RV Parks for Sale in Montana

Quick Definition

An RV park acquisition in Montana means buying an operational or development-stage park that serves the state's year-round outdoor travelers, seasonal tourists heading to Glacier National Park, and destination visitors to mountain towns like Bozeman and Missoula. Most Montana parks are small, family-owned operations with 20–60 sites, ranging from pull-throughs with full hookups to tent-friendly compounds. They're typically seasonal (May–September peak, with shoulder seasons in April and October), though a growing subset operates year-round in towns and developed corridors.

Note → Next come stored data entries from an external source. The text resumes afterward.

/-- Erased ones among them. -/
def emptyBlks (kind : Nat) (s : State) : List Nat :=
  if kind = 1 then (kindBlks 1 s).filter fun b => (blk s b).used == 0 && !(blk s b).torn && !blkHeld s b else freeBlks s

/-- Ones that hold nothing of use, or whose erase was cut short: to be erased before use (R227). -/
def deadBlks (kind : Nat) (s : State) : List Nat :=
  (kindBlks kind s).filter fun b =>
    ((blk s b).used != 0 || (blk s b).torn) && !blkHeld s b && (liveIn s b).isEmpty

/-- A fresh block for new pages of a kind: the free one with the lowest erase count (R235); with none free, one that holds
nothing of use is erased for it. -/
def takeBlk (kind : Nat) (s : State) : Option (Nat × State) :=
  match leastBy (fun b => (blk s b).erases) (emptyBlks kind s) with
  | some b => some (b, s)
  | none => (leastBy (fun b => (blk s b).erases) (deadBlks kind s)).map fun b => (b, eraseBlk b s)

/-- The block of a kind becomes `b`; the journal's blocks are remembered. -/
def fillBlk (kind b : Nat) (s : State) : State :=
  modNand (fun n =>
    let m := setHeadOf kind (some b) n
    if kind = 2 ∧ m.jrn.contains b = false then { m with jrn := m.jrn ++ [b] } else m) s

/-- Program a page of a kind, in a fresh block where its block is full. -/
def programRaw (kind : Nat) (cws : List Bytes) (s : State) : Option (Nat × State) :=
  match (headOf s.nand kind).filter (hasRoom s) with
  | some b => some (programIn b cws s)
  | none => (takeBlk kind s).map fun p => programIn p.1 cws (fillBlk kind p.1 p.2)

/-- Program a page of sectors: its page number and the serial number of its metadata. -/
def programSecs (kind : Nat) (secs : List Bytes) (s : State) : Option (Nat × Nat × State) :=
  let cws := (secs.zipIdx.map fun (bs, j) => sectorCws (s.freeCtr + 4 * j) bs).flatten
  (programRaw kind cws { s with freeCtr := s.freeCtr + 4 * secs.length }).map fun p => (p.1, s.freeCtr, p.2)

/-- Sectors just programmed into page `a` take that place. -/
def placeSecs (keys : List Nat) (secs : List Bytes) (a m : Nat) (s : State) : State :=
  (keys.zip secs).zipIdx.foldl (fun x e => putSector e.1.1 e.1.2 (a + 1) (m + 4 * e.2) x) s

/-- Copy sectors into pages elsewhere; where no block can be had they stay. -/
def moveSectors : Nat → List Nat → State → State
  | 0, _, s => s
  | n + 1, keys, s =>
    match keys with
    | [] => s
    | k :: _ =>
      let here := (keys.take (pageSectors s.nand.geom)).filter fun x => isKw x == isKw k
      let secs := here.map (sectorBytes s)
      match programSecs (if isKw k then 1 else 0) secs s with
      | none => s
      | some (a, m, s1) => moveSectors n (keys.drop here.length) (placeSecs here secs a m (countPage false s1))

/-- The Vat keeps a block to copy into: where fewer than two are to be had, the block with the least live data is emptied
and erased (R229, R235). -/
def reclaim (kind : Nat) (s : State) : State :=
  if 2 ≤ (emptyBlks kind s).length + (deadBlks kind s).length then s
  else
    let room := blockPages s * pageSectors s.nand.geom
    let full := (kindBlks kind s).filter fun b =>
      !blkHeld s b && !(liveIn s b).isEmpty && decide ((liveIn s b).length < room)
    match leastBy (fun b => (liveIn s b).length) full with
    | none => s
    | some b =>
      let keys := liveIn s b
      let s1 := moveSectors keys.length keys s
      if (liveIn s1 b).isEmpty then eraseBlk b s1 else s1

/-- Make room for a page of a kind. -/
def makeRoom (kind : Nat) (s : State) : State :=
  match (headOf s.nand kind).filter (hasRoom s) with
  | some _ => s
  | none => reclaim kind s

/-- A page of the Vat's own: one codeword, whose contents are open. -/
def programOwn (kind : Nat) (s : State) : Option (Nat × State) :=
  let cw := codeword (Config.freeBytes s.freeCtr 1024) (Config.freeBytes (s.freeCtr + 1) 4)
  programRaw kind [cw] (makeRoom kind { s with freeCtr := s.freeCtr + 2 })

/-- The same, done and counted. -/
def writeOwn (kind : Nat) (s : State) : State :=
  match programOwn kind s with
  | none => s
  | some (_, s1) => countPage false s1

/-- Both copies of the bad-block table are written anew (R230). -/
def writeTables (s : State) : State := if s.nand.formatted then writeOwn 4 (writeOwn 3 s) else s

/-- A checkpoint: at most 16 pages, how many being open; the journal before it is of no more use (Table 11-5). -/
def vatCheckpoint (s : State) : State :=
  freeNext ((List.range (freeVal s % 17)).foldl (fun x _ => writeOwn 2 x)
    (modNand (fun n => { n with journal := 0, jrn := [] }) s))

/-! Retirement and reads (R220, R230, R232–R234). -/

/-- No block that `b` was being filled as stays so. -/
def closeBlk (b : Nat) (s : State) : State :=
  modNand (fun n => (List.range 5).foldl (fun m k => if headOf m k = some b then setHeadOf k none m else m)
    { n with jrn := n.jrn.filter fun x => x != b }) s

/-- A command's sector offset, and the sectors that it writes: those of its input, or the log's last sector with its new
record. -/
def opSecs (c : Cmd) (o : VatOp) (tail : Bytes) : List Bytes :=
  if c.opcode = 0x43 then [tail ++ o.record ++ List.replicate (4096 - tail.length - o.record.length) 0xFF#8]
  else (List.range (c.input.length / 4096)).map fun i => slice c.input (4096 * i) 4096

/-- Pages of a kind for a command, by its ream: KEYWRAP has its own pool (R232). -/
def pageKind (c : Cmd) : Nat := if c.opcode = 0x41 ∧ pByte c.pkt 0 = 2 then 1 else 0

/-- The record place's sector before it: the bytes it already holds. -/
def logTailBytes (s : State) (o : VatOp) : Bytes :=
  if 4096 < s.nand.logFill + o.record.length then []
  else (sectorBytes s (sectorKey 3 s.nand.logTail)).take s.nand.logFill

/-- The sectors of page `i` of a command. -/
def pageSecs (s : State) (c : Cmd) (o : VatOp) (i : Nat) : List Bytes :=
  let m := pageSectors s.nand.geom
  ((opSecs c o (logTailBytes s o)).drop (i * m)).take m

/-- Pages of the running command that lie in a retired block are programmed again elsewhere (R230). -/
def redoPages (b : Nat) (s : State) : State :=
  match s.vat.ops with
  | [] => s
  | o :: r =>
    match findCmd s o.door o.tag with
    | none => s
    | some c =>
      let done := o.pages.zipIdx.foldl (fun (x : List (Nat × Nat) × State) e =>
        if e.1.1 / ppb s.nand.geom = b then
          match programSecs (pageKind c) (pageSecs s c o e.2) x.2 with
          | none => (x.1 ++ [e.1], x.2)
          | some (a, m, s1) => (x.1 ++ [(a, m)], countPage true s1)
        else (x.1 ++ [e.1], x.2)) ([], s)
      modVat (fun v => { v with ops := { o with pages := done.1 } :: r }) done.2

/-- Another block joins the pool for a retired one (R232). -/
def refillPool (b : Nat) (s : State) : State :=
  if s.nand.pool.contains b then
    let s1 := modNand (fun n => { n with pool := n.pool.filter fun p => p != b }) s
    match takeBlk 0 s1 with
    | none => s1
    | some (p, s2) => modNand (fun n => { n with pool := n.pool ++ [p] }) s2
  else s

/-- A block is retired: source 146. Where `move` holds its live data is copied to good blocks, and pages of the running
command are programmed elsewhere (R230). -/
def retireBlk (move : Bool) (b : Nat) (s : State) : State :=
  let before := spareBlks s
  let s1 := refillPool b (closeBlk b (modBlk b (fun x => { x with retired := true, queued := false, torn := false }) s))
  let keys := liveIn s1 b
  let s2 := if move then redoPages b (moveSectors keys.length keys s1) else s1
  settleSpare before (raise 146 (writeTables s2))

If you're considering acquiring a park in Montana, you're entering a market where off-market deals dominate, seller financing is common, and due diligence around water, septic, and wildlife infrastructure is non-negotiable. How to Sell an RV Park in Montana covers the seller side; this guide is for buyers ready to move.

Montana RV Park Market Landscape

Montana's outdoor hospitality market is split between three distinct buyer personas:

Seasonal Operators: Own 1–3 parks, maximize May–September revenue, close or reduce operations in winter. Cap rates typically 8–12%, reflecting higher vacancy and operational scaling costs. These buyers often come from tourism or hospitality backgrounds.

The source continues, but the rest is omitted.